However, there was no such rest for me! My editor had clearly heard of my survival in Herefordshire and made sure that I was sent on the first available suicide mission. So it was that I soon found myself squelching down the soggy valley of the river Tâf with the reassuringly male soldiers of the 9th ‘Hywel Dda’ Regiment.

However, that reassurance was to be short-lived. All armies have needs and none more so than the resource-starved Army of the Republic of Cantref Cemaes. We needn’t go into details, but the ‘Hywel Dda’ Regiment clearly has a great need for livestock… One can only hope that as good chapel-raised boys with a love of their Mams’ traditional cooking, they like a lot of Cawl

The objective for this dubious raid was Penclippin Farm, in the hills north of the royalist stronghold of Whitland. This farm is known to be the family seat of one Captain Gough, a loyalist officer with Colonel Foley’s Loyal West Carmarthenshire Greenjackets. Unlike most farms in the ‘Landsker’ borderlands between English-speaking and Welsh-speaking territory, Penclippin had not yet been picked clean by raiders from both sides – mainly due to the strong protection afforded by the Greenjackets and the proximity to the strong garrison at Whitland. Thus its booming flock of prize sheep is a rich, yet well-protected prize.
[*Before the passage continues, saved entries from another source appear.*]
-- ==== Sys2Proof/Machine/StrandRows.lean ====
section
/-!
DEFINITION. Machine/StrandRows.lean: one meaning for each row of the table that belongs to
ports, frames and link management.
-/
namespace Sys2Proof.Machine

/-- ALIGNMENT_LOSS (R162): A receiver declares loss of alignment, by what it saw on a lane, and the port retrains. -/
def execAlignmentLoss (sight : LinkSight) (s : State) : Host.Outcome State Fault Refusal :=
  s.run (fun c _ =>
    if alignmentLost sight.noIdleNs.toNat sight.errors.toNat sight.noClockNs.toNat then c.linkLost sight.port.val else c)

/-- TS1 (R183): A TS1 training set is received during port bring-up. -/
def execTs1 (p : Fin 21) (lane : Fin 2) (p0 : BitVec 8) (p1 : BitVec 8) (p2 : BitVec 8) (p3 : BitVec 8) (s : State) :
    Host.Outcome State Fault Refusal :=
  s.run (fun c _ => c.rxTs1 p.val lane.val p0.toNat p1.toNat p2.toNat p3.toNat)

/-- TS2 (R183): A TS2 training set is received; the link runs at the trained rate once enough are exchanged. -/
def execTs2 (p : Fin 21) (lane : Fin 2) (p0 : BitVec 8) (p1 : BitVec 8) (p2 : BitVec 8) (p3 : BitVec 8) (s : State) :
    Host.Outcome State Fault Refusal :=
  s.run (fun c _ => c.rxTs2 p.val lane.val p0.toNat p1.toNat p2.toNat p3.toNat)

/-- RATE (R183): A RATE set is received, and both sides change to 8.0 Gb/s. -/
def execRate (p : Fin 21) (lane : Fin 2) (p0 : BitVec 8) (s : State) : Host.Outcome State Fault Refusal :=
  s.run (fun c _ => c.rxRate p.val lane.val p0.toNat)

/-- EQ_REQ (R185): An equalisation request is received; the transmitter changes its taps and answers EQ_ACK. -/
def execEqReq (p : Fin 21) (lane : Fin 2) (p0 : BitVec 8) (p1 : BitVec 8) (p2 : BitVec 8) (p3 : BitVec 8) (s : State)
    : Host.Outcome State Fault Refusal :=
  s.run (fun c _ => c.rxEqReq p.val lane.val p0.toNat p1.toNat p2.toNat p3.toNat)

/-- EQ_ACK (R185): An equalisation acknowledgement reports the far taps now in force. -/
def execEqAck (p : Fin 21) (lane : Fin 2) (p1 : BitVec 8) (p2 : BitVec 8) (p3 : BitVec 8) (verdict : Fin 3) (actions :
    BitVec 8) (s : State) : Host.Outcome State Fault Refusal :=
  s.run (fun c _ => c.rxEqAck p.val lane.val p1.toNat p2.toNat p3.toNat verdict.val actions.toNat)

/-- EQ_DONE (R185): The far receiver ends equalisation, done or gave up. -/
def execEqDone (p : Fin 21) (lane : Fin 2) (p0 : BitVec 8) (p1 : BitVec 8) (s : State) : Host.Outcome State Fault
    Refusal :=
  s.run (fun c _ => c.rxEqDone p.val lane.val p0.toNat p1.toNat)

/-- EQ_TIMEOUT (R186): Equalisation passes 2.5 ms, and the port falls back to 4.0 Gb/s. -/
def execEqTimeout (p : Fin 21) (s : State) : Host.Outcome State Fault Refusal :=
  s.run (fun c _ => c.eqTimeout p.val)

/-- ECHO_REQ (R187): An echo request is received and answered with ECHO_RSP and its turnaround. -/
def execEchoReq (p : Fin 21) (lane : Fin 2) (p0 : BitVec 8) (p1 : BitVec 8) (turnaround : BitVec 16) (s : State) :
    Host.Outcome State Fault Refusal :=
  s.run (fun c _ => c.rxEchoReq p.val lane.val p0.toNat p1.toNat turnaround.toNat)

/-- ECHO_RSP (R187): An echo response is received, and after 64 of them LINK_DELAY is set. -/
def execEchoRsp (p : Fin 21) (lane : Fin 2) (p0 : BitVec 8) (p1 : BitVec 8) (p2 : BitVec 8) (p3 : BitVec 8) (rtt :
    BitVec 32) (s : State) : Host.Outcome State Fault Refusal :=
  s.run (fun c _ => c.rxEchoRsp p.val lane.val p0.toNat p1.toNat p2.toNat p3.toNat rtt.toNat)

/-- LINK_UP (R183): LINK_UP is exchanged; the port becomes UP and the device sends CFG_WR, TIME_SET and ENUM. -/
def execLinkUp (p : Fin 21) (lane : Fin 2) (p0 : BitVec 8) (s : State) : Host.Outcome State Fault Refusal :=
  s.run (fun c _ => c.rxLinkUp p.val lane.val p0.toNat)

/-- RETRAIN (R188): A RETRAIN set is received, and the port retrains from step 1. -/
def execRetrain (p : Fin 21) (lane : Fin 2) (s : State) : Host.Outcome State Fault Refusal :=
  s.run (fun c _ => c.rxLm p.val lane.val 0x0D 0 0 0 0 (fun c => c.linkLost p.val))

/-- PORT_TRAIN_TIMEOUT (R188): A port has not come UP within 5 ms; it sets FAILED and posts PORT_DOWN. -/
def execPortTrainTimeout (p : Fin 21) (s : State) : Host.Outcome State Fault Refusal :=
  s.run (fun c _ => c.trainTimeout p.val)

/-- PORT_RETRY (R188): A FAILED port tries bring-up again after 100 ms. -/
def execPortRetry (p : Fin 21) (s : State) : Host.Outcome State Fault Refusal :=
  s.run (fun c _ => c.portRetry p.val)

/-- NEAP_REQ (R189): A NEAP_REQ received from the far end is refused with NEAP_ACK 1. -/
def execNeapReq (p : Fin 21) (lane : Fin 2) (s : State) : Host.Outcome State Fault Refusal :=
  s.run (fun c _ => c.rxNeapReq p.val lane.val)

/-- NEAP_ACK (R190): The node accepts Neap; the device sends NEAP symbols, goes to electrical idle and stops its
clock. -/
def execNeapAck (p : Fin 21) (lane : Fin 2) (p0 : BitVec 8) (s : State) : Host.Outcome State Fault Refusal :=
  s.run (fun c _ => c.rxNeapAck p.val lane.val p0.toNat)

/-- WAKE (R190): WAKE sets are exchanged on Neap exit; the port is UP and TIME_SET is sent. -/
def execWake (p : Fin 21) (lane : Fin 2) (s : State) : Host.Outcome State Fault Refusal :=
  s.run (fun c _ => c.rxWake p.val lane.val)

/-- NEAP_WAKE_DETECT (R190): The device detects the node restarting its forwarded clock and begins Neap exit. -/
def execNeapWakeDetect (p : Fin 21) (s : State) : Host.Outcome State Fault Refusal :=
  s.run (fun c _ => c.neapExit p.val)

/-- NEAP_EXIT_TIMEOUT (R190): Alignment is not regained within 20 µs of Neap exit, and the port retrains. -/
def execNeapExitTimeout (p : Fin 21) (s : State) : Host.Outcome State Fault Refusal :=
  s.run (fun c _ => c.neapTimeout p.val)

/-- RETRAIN_WRITE (R188): Writing RETRAIN in STR_PORT_CTRL retrains the port. -/
def execRetrainWrite (p : Fin 21) (s : State) : Host.Outcome State Fault Refusal :=
  s.run (fun c _ => c.hostRetrain p.val)

/-- NEAP_ENTER (R189): Writing NEAP_ENTER puts the port into Neap if R189 allows it. -/
def execNeapEnter (p : Fin 21) (s : State) : Host.Outcome State Fault Refusal :=
  s.run (fun c _ => c.neapEnter p.val)

/-- NEAP_EXIT (R190): Writing NEAP_EXIT starts the Neap exit sequence. -/
def execNeapExit (p : Fin 21) (s : State) : Host.Outcome State Fault Refusal :=
  s.run (fun c _ => c.neapExit p.val)

/-- CLEAR_STATS (R188): Writing CLEAR_STATS zeroes STR_PORT_STAT. -/
def execClearStats (p : Fin 21) (s : State) : Host.Outcome State Fault Refusal :=
  s.run (fun c _ => c.unlessHeld domFAB (fun c => c.clearPortStats p.val))

/-- CFG_WR_RSP (R193): A node's answer to a CFG_WR is received; a LATE answer counts CFG_LATE and may escalate to
HOLD. -/
def execCfgWrRsp (p : Fin 21) (h : FrameHdr) (b : Bytes) (s : State) : Host.Outcome State Fault Refusal :=
  s.run (fun c _ => c.rxCtl p.val 0x83 h b (fun c => c.cfgWrRsp p.val h b))

/-- CFG_RD_RSP (R193): A node's answer to a CFG_RD is received. -/
def execCfgRdRsp (p : Fin 21) (h : FrameHdr) (b : Bytes) (s : State) : Host.Outcome State Fault Refusal :=
  s.run (fun c _ => c.rxCtl p.val 0x84 h b (fun c => c.cfgRdRsp p.val h b))

/-- CFG_RETRANSMIT (R193): A node has not answered within 50 µs; the device retransmits, and after 3 retries posts
NODE_LOST. -/
def execCfgRetransmit (p : Fin 21) (s : State) : Host.Outcome State Fault Refusal :=
  s.run (fun c _ => c.cfgRetransmit p.val)

/-- ENUM_RSP (R192): The last node of an aux chain returns ENUM_RSP, and CHAIN_ENUMERATED is posted. -/
def execEnumRsp (p : Fin 21) (h : FrameHdr) (b : Bytes) (s : State) : Host.Outcome State Fault Refusal :=
  s.run (fun c _ => c.rxCtl p.val 0x85 h b (fun c => c.enumRsp p.val b))

/-- AUX_DATA_UP (R164): An aux data frame is received from an aux node. -/
def execAuxDataUp (p : Fin 21) (h : FrameHdr) (b : Bytes) (s : State) : Host.Outcome State Fault Refusal :=
  s.run (fun c _ => c.rxCtl p.val 0x87 h b (fun c => c))

/-- EVENT (R195): A node EVENT frame is received, acknowledged with EVENT_ACK and posted as NODE_EVENT. -/
def execNodeEvent (p : Fin 21) (h : FrameHdr) (b : Bytes) (s : State) : Host.Outcome State Fault Refusal :=
  s.run (fun c _ => c.rxCtl p.val 0x88 h b (fun c => c.nodeEvent p.val h b))

/-- FRAME_DISCARDED (R166): A Strand frame with a bad check word, wrong length, undefined FTYPE, reserved value,
forbidden symbol or ERR abort is discarded and counted. -/
def execFrameDiscarded (p : Fin 21) (positive : Bool) (groups : List (BitVec 10)) (ending : BitVec 10) (s : State) :
    Host.Outcome State Fault Refusal :=
  s.run (fun c _ => c.frameDiscarded p.val positive (groups ++ [ending]))

/-- LM_SET_BAD (R182): An LM set with a bad check word is ignored and counted in LM_BAD. -/
def execLmSetBad (at_ : PortLane) (set : BitVec 72) (s : State) : Host.Outcome State Fault Refusal :=
  s.run (fun c _ => c.lmBad at_.port.val at_.lane.val (leBytes 9 set.toNat))

end Sys2Proof.Machine
end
The 9th ‘Hywel Dda’ Regiment also had a few scores to settle, as many of its men are from the Tâf Valley and Whitland area, with units raised in the nearby villages of Login, Llanglydwen and Glandŵr. The regiment is named for a local hero, the ancient King of Deheubarth and author of the ancient Welsh system of laws, Hywel Dda (‘Hywel The Good’), whose court was at Whitland.

Also joining us for this raid were a motley bunch from the Free Wales Army, calling themselves ‘Y Gwarchodwyr Pysgod’ (‘The Fish Guards’). A more disreputable bunch of cut-throats it would be hard to imagine if I hadn’t already met the ‘Daughters of Rebecca’… These lads were VERY keen to get their hands on the sheep, yet when asked, none of them knew a recipe for Cawl…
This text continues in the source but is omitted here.